This is day one.
It rained this morning. The freezing kind of rain. I cried the whole way to work. Also, I stepped in cat vomit, both feet, with my socks on. It was gross but I hope it means I will have good fortune coming my way.
I have nice co-workers and as usual they’ve succeeded to brighten my melancholy demeanor. Which is cool when everything else about work blows. Nothing about my job is distracting me from everything that is defining this chapter of my life.
I’m rather upset that this is the case. Isn’t that the point of work? To be nothing more but a detraction from the real issues in life. Yet, it proves to just create more avenues to exhaust my thoughts about my life. Just publicly rather then privately on my couch.
All the hormones that my body is filtering through my blood and the pains of being a seemingly fertile woman dealing with infertility is something that my inner self likes to dwell on.
So much inner turmoil that I feel myself struggling with everything that is coming my way as of late. Small irritations can solicit dramatically powerful reactions. Watch out. Baby hungry is the worst kind of hangry…I’m bahangry.
The process during these beginning days are slow. Each piece of information comes with a slew of emotions that range from sadness to excitement to shock to anger to peace to fear, etc.
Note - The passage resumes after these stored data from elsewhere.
-- ==== Sys2Proof/Machine/Dispatch.lean ====
section
/-! DEFINITION. One arm for each constructor of Instr: a direct call of its meaning. -/

namespace Sys2Proof.Machine

def exec (i : Instr) (s : State) : Host.Outcome State Fault Refusal :=
  match i with
  -- the commands
  | .pushByte b => Sys2Proof.Machine.execPushByte b s
  | .pushBuf bs => Sys2Proof.Machine.execPushBuf bs s
  | .getFrame => Sys2Proof.Machine.execGetFrame s
  | .getState => Sys2Proof.Machine.execGetState s
  | .reset => Sys2Proof.Machine.execReset s
  | .checksum bs => Sys2Proof.Machine.execChecksum bs s
  | .validateMarkers start stop lenA lenB => Sys2Proof.Machine.execValidateMarkers start stop lenA lenB s
  | .encodeFrame operand => Sys2Proof.Machine.execEncodeFrame operand s
  | .encodePayload r => Sys2Proof.Machine.execEncodePayload r s
  | .decodePayload ci data => Sys2Proof.Machine.execDecodePayload ci data s
  | .decodeRecords data => Sys2Proof.Machine.execDecodeRecords data s
  | .illegalCommand code => Sys2Proof.Machine.execIllegalCommand code s
  -- the arms
  | .armExpectStart b => Sys2Proof.Machine.execArmExpectStart b s
  | .armExpectLength b => Sys2Proof.Machine.execArmExpectLength b s
  | .armExpectLengthRepeat b => Sys2Proof.Machine.execArmExpectLengthRepeat b s
  | .armExpectStart2 b => Sys2Proof.Machine.execArmExpectStart2 b s
  | .armExpectControl b => Sys2Proof.Machine.execArmExpectControl b s
  | .armExpectAddress b => Sys2Proof.Machine.execArmExpectAddress b s
  | .armExpectControlInfo b => Sys2Proof.Machine.execArmExpectControlInfo b s
  | .armExpectData b => Sys2Proof.Machine.execArmExpectData b s
  | .armExpectChecksum b => Sys2Proof.Machine.execArmExpectChecksum b s
  | .armExpectStop b => Sys2Proof.Machine.execArmExpectStop b s
  -- the first bytes of a frame
  | .frameSingle => Sys2Proof.Machine.execFrameSingle s
  | .frameShort => Sys2Proof.Machine.execFrameShort s
  | .frameControlOrLong => Sys2Proof.Machine.execFrameControlOrLong s
  -- DIF
  | .difManufData => Sys2Proof.Machine.execDifManufData s
  | .difManufDataMore => Sys2Proof.Machine.execDifManufDataMore s
  | .difIdleFill => Sys2Proof.Machine.execDifIdleFill s
  | .difGlobalReadout => Sys2Proof.Machine.execDifGlobalReadout s
  | .difReserved high => Sys2Proof.Machine.execDifReserved high s
  | .difNoData h => Sys2Proof.Machine.execDifNoData h s
  | .difInt8 h => Sys2Proof.Machine.execDifInt8 h s
  | .difInt16 h => Sys2Proof.Machine.execDifInt16 h s
  | .difInt24 h => Sys2Proof.Machine.execDifInt24 h s
  | .difInt32 h => Sys2Proof.Machine.execDifInt32 h s
  | .difReal32 h => Sys2Proof.Machine.execDifReal32 h s
  | .difInt48 h => Sys2Proof.Machine.execDifInt48 h s
  | .difInt64 h => Sys2Proof.Machine.execDifInt64 h s
  | .difSelection h => Sys2Proof.Machine.execDifSelection h s
  | .difBcd2 h => Sys2Proof.Machine.execDifBcd2 h s
  | .difBcd4 h => Sys2Proof.Machine.execDifBcd4 h s
  | .difBcd6 h => Sys2Proof.Machine.execDifBcd6 h s
  | .difBcd8 h => Sys2Proof.Machine.execDifBcd8 h s
  | .difLvar h => Sys2Proof.Machine.execDifLvar h s
  | .difBcd12 h => Sys2Proof.Machine.execDifBcd12 h s
  -- DIFE
  | .dife ext subunit tariff storage => Sys2Proof.Machine.execDife ext subunit tariff storage s
  -- VIF
  | .vifUnsupported6F ext => Sys2Proof.Machine.execVifUnsupported6F ext s
  | .vifExtTableFB ext => Sys2Proof.Machine.execVifExtTableFB ext s
  | .vifPlainText ext => Sys2Proof.Machine.execVifPlainText ext s
  | .vifExtTableFD ext => Sys2Proof.Machine.execVifExtTableFD ext s
  | .vifAny ext => Sys2Proof.Machine.execVifAny ext s
  | .vifManufacturer ext => Sys2Proof.Machine.execVifManufacturer ext s
  | .vifPrimary ext value => Sys2Proof.Machine.execVifPrimary ext value s
  -- VIFE
  | .vife ext value => Sys2Proof.Machine.execVife ext value s
  -- LVAR
  | .lvarText length => Sys2Proof.Machine.execLvarText length s
  | .lvarBcdPos count => Sys2Proof.Machine.execLvarBcdPos count s
  | .lvarReserved lv => Sys2Proof.Machine.execLvarReserved lv s
  | .lvarBcdNeg count => Sys2Proof.Machine.execLvarBcdNeg count s
  | .lvarBinary count => Sys2Proof.Machine.execLvarBinary count s
  -- named C values
  | .cSndNke => Sys2Proof.Machine.execCSndNke s
  | .cSndUd fcb => Sys2Proof.Machine.execCSndUd fcb s
  | .cReqUd2 fcb => Sys2Proof.Machine.execCReqUd2 fcb s
  | .cReqUd1 fcb => Sys2Proof.Machine.execCReqUd1 fcb s
  | .cRspUd acd dfc => Sys2Proof.Machine.execCRspUd acd dfc s

end Sys2Proof.Machine
end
Today, I feel anxiety over getting to the next step and then the next and the next. My mind likes to plan and my heart is tired of waiting. What I have wanted for many years is finally here. But still so far away.
Being that today is cycle day one, I am placing an inquiry for a miracle which is required for what I am taking on in the next few weeks. IVF miracles.
Tonight I will pray. Pray until I can’t do anything else but to stand up again and make it through another day. Right now I’m not sure how I will get through each day other than taking them as they come.
Thinking about, talking about, and worrying about something is not the same as praying about it. So, that is what I plan to do. I will report back tomorrow. One day closer to the family my heart craves.